At the very least, you should understand the statements of the completeness theorem, the incompleteness theorems, and the Lowenheim-Skolem theorem. This involves all of the basic definitions of formal logic and model theory; models, theories, satisfaction, elementarity, elementary substructures, Skolem functions, and more. Of course, as it is in any area of math, it's easy to trick yourself into thinking that you understand these things, when you really don't. You can get a more thorough understanding by reading the proofs, which make up the essentials of many logic texts.

I don't know the Chiswell-Hodges book, but glancing at the table of contents, it looks like it doesn't quite cover all of the prerequisites. (It may however be a very good book for what it does cover.) Enderton's book (on logic) is considered a classic, and it has approximately the right content, including the relevant definitions from model theory.

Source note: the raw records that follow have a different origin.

-- ==== Sys2Proof/Laws/FrameCalib.lean ====
section
/-!
SUPPORT. What the operations and commands of Machine/Calib.lean leave as it was: all parts outside a mask.
-/
set_option Elab.async false
set_option linter.all false
namespace Sys2Proof.Machine
set_option maxRecDepth 2000

theorem State.setCalSet_frame {W : Nat} {s₀ s : State} (hs : Frame W s₀ s) (st k : Nat) (x : CalSet) (hW : within 8796093038592 W) :
    Frame W s₀ (State.setCalSet s st k x) := by
  unfold State.setCalSet
  try dsimp only
  repeat' with_reducible (first | assumption | apply frameRes_next | apply frameOpt_none | apply frameOpt_some | apply State.forEach_frame | apply State.when_frame | apply foldl_frame | apply foldl_fst_frame | apply foldl_snd_frame | intro _ | split | apply State.put_frame | apply frameOpt_get (by assumption) | apply Frame.set_calib | dsimp only)
  all_goals first | assumption | exact within_trans hW (within_of (by decide)) | exact within_group hW .calRegs (by decide) rfl

theorem State.setLayerRecord_frame {W : Nat} {s₀ s : State} (hs : Frame W s₀ s) (st side layer : Nat) (r : List Nat) (hW : within 8796093038592 W) :
    Frame W s₀ (State.setLayerRecord s st side layer r) := by
  unfold State.setLayerRecord
  try dsimp only
  repeat' with_reducible (first | assumption | apply frameRes_next | apply frameOpt_none | apply frameOpt_some | apply State.forEach_frame | apply State.when_frame | apply foldl_frame | apply foldl_fst_frame | apply foldl_snd_frame | intro _ | split | apply State.setCalSet_frame | apply State.put_frame | apply frameOpt_get (by assumption) | dsimp only)
  all_goals first | assumption | exact within_trans hW (within_of (by decide)) | exact within_group hW .calRegs (by decide) rfl

theorem State.bindSet_frame {W : Nat} {s₀ s : State} (hs : Frame W s₀ s) (st : Nat) (d : DiscInfo) (hW : within 8796093038592 W) :
    Frame W s₀ (State.bindSet s st d) := by
  unfold State.bindSet
  try dsimp only
  repeat' with_reducible (first | assumption | apply frameRes_next | apply frameOpt_none | apply frameOpt_some | apply State.forEach_frame | apply State.when_frame | apply foldl_frame | apply foldl_fst_frame | apply foldl_snd_frame | intro _ | split | apply State.setCalSet_frame | apply State.put_frame | apply frameOpt_get (by assumption) | apply Frame.set_calib | dsimp only)
  all_goals first | assumption | exact within_trans hW (within_of (by decide)) | exact within_group hW .calRegs (by decide) rfl

theorem State.writeLayerRecord_frame {W : Nat} {s₀ s : State} (hs : Frame W s₀ s) (n layer : Nat) (kept : Bool) (eye mse : List Nat) (hW : within 8796093038592 W) :
    Frame W s₀ (State.writeLayerRecord s n layer kept eye mse) := by
  unfold State.writeLayerRecord
  try dsimp only
  repeat' with_reducible (first | assumption | apply frameRes_next | apply frameOpt_none | apply frameOpt_some | apply State.forEach_frame | apply State.when_frame | apply foldl_frame | apply foldl_fst_frame | apply foldl_snd_frame | intro _ | split | apply State.setLayerRecord_frame | apply frameOpt_get (by assumption) | dsimp only)
  all_goals first | assumption | exact within_trans hW (within_of (by decide)) | exact within_group hW .calRegs (by decide) rfl

theorem State.startProc_frame {W : Nat} {s₀ s : State} (hs : Frame W s₀ s) (n proc layer : Nat) (cmd : Option Nat) (hW : within 8815420395520 W := by first | assumption | exact within_trans (by assumption) (within_of (by decide))) :
    Frame W s₀ (State.startProc s n proc layer cmd) := by
  unfold State.startProc
  try dsimp only
  repeat' with_reducible (first | assumption | apply frameRes_next | apply frameOpt_none | apply frameOpt_some | apply State.forEach_frame | apply State.when_frame | apply foldl_frame | apply foldl_fst_frame | apply foldl_snd_frame | intro _ | split | apply State.setCalRun_frame | apply State.showCal_frame | apply State.holdLanes_frame | apply frameOpt_get (by assumption) | dsimp only)
  all_goals first | assumption | exact within_trans hW (within_of (by decide)) | exact within_group hW .rchRegs (by decide) rfl | exact within_group hW .calRegs (by decide) rfl

theorem State.endProc_frame {W : Nat} {s₀ s : State} (hs : Frame W s₀ s) (n rejected eye mse : Nat) (hW : within 44324031068866 W := by first | assumption | exact within_trans (by assumption) (within_of (by decide))) :
    Frame W s₀ (State.endProc s n rejected eye mse) := by
  unfold State.endProc
  try dsimp only
  repeat' with_reducible (first | assumption | apply frameRes_next | apply frameOpt_none | apply frameOpt_some | apply State.forEach_frame | apply State.when_frame | apply foldl_frame | apply foldl_fst_frame | apply foldl_snd_frame | intro _ | split | apply State.put_frame | apply State.raise_frame | apply State.count_frame | apply State.setCalRun_frame | apply State.showCal_frame | apply State.modPickup_frame | apply State.checkBelay_frame | apply frameOpt_get (by assumption) | dsimp only)
  all_goals first | assumption | exact within_trans hW (within_of (by decide)) | exact within_group hW .linkRegs (by decide) rfl | exact within_group hW .memRegs (by decide) rfl | exact within_group hW .cchRegs (by decide) rfl | exact within_group hW .srvRegs (by decide) rfl | exact within_group hW .motRegs (by decide) rfl | exact within_group hW .rchRegs (by decide) rfl | exact within_group hW .recRegs (by decide) rfl | exact within_group hW .calRegs (by decide) rfl

theorem State.setPickupRecord_frame {W : Nat} {s₀ s : State} (hs : Frame W s₀ s) (n : Nat) (r : List Nat) (hW : within 8796093022208 W := by first | assumption | exact within_trans (by assumption) (within_of (by decide))) :
    Frame W s₀ (State.setPickupRecord s n r) := by
  unfold State.setPickupRecord
  try dsimp only
  repeat' with_reducible (first | assumption | apply frameRes_next | apply frameOpt_none | apply frameOpt_some | apply State.forEach_frame | apply State.when_frame | apply foldl_frame | apply foldl_fst_frame | apply foldl_snd_frame | intro _ | split | apply State.put_frame | apply frameOpt_get (by assumption) | apply Frame.set_calib | dsimp only)
  all_goals first | assumption | exact within_trans hW (within_of (by decide))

General model theory is a good thing to have an understanding of when going into set theory, but don't think it'll make the "Models of Set Theory" chapter of Jech a breeze; models of set theory are pretty counter-intuitive at first glance, and require a lot of thinking about on their own.

I agree with Arthur Fischer in the question you linked to; Jech is not a great book for a budding set theorist to learn the field from. It's more of a reference than a text. However, I think the above remarks apply to essentially any introduction to modern set theory.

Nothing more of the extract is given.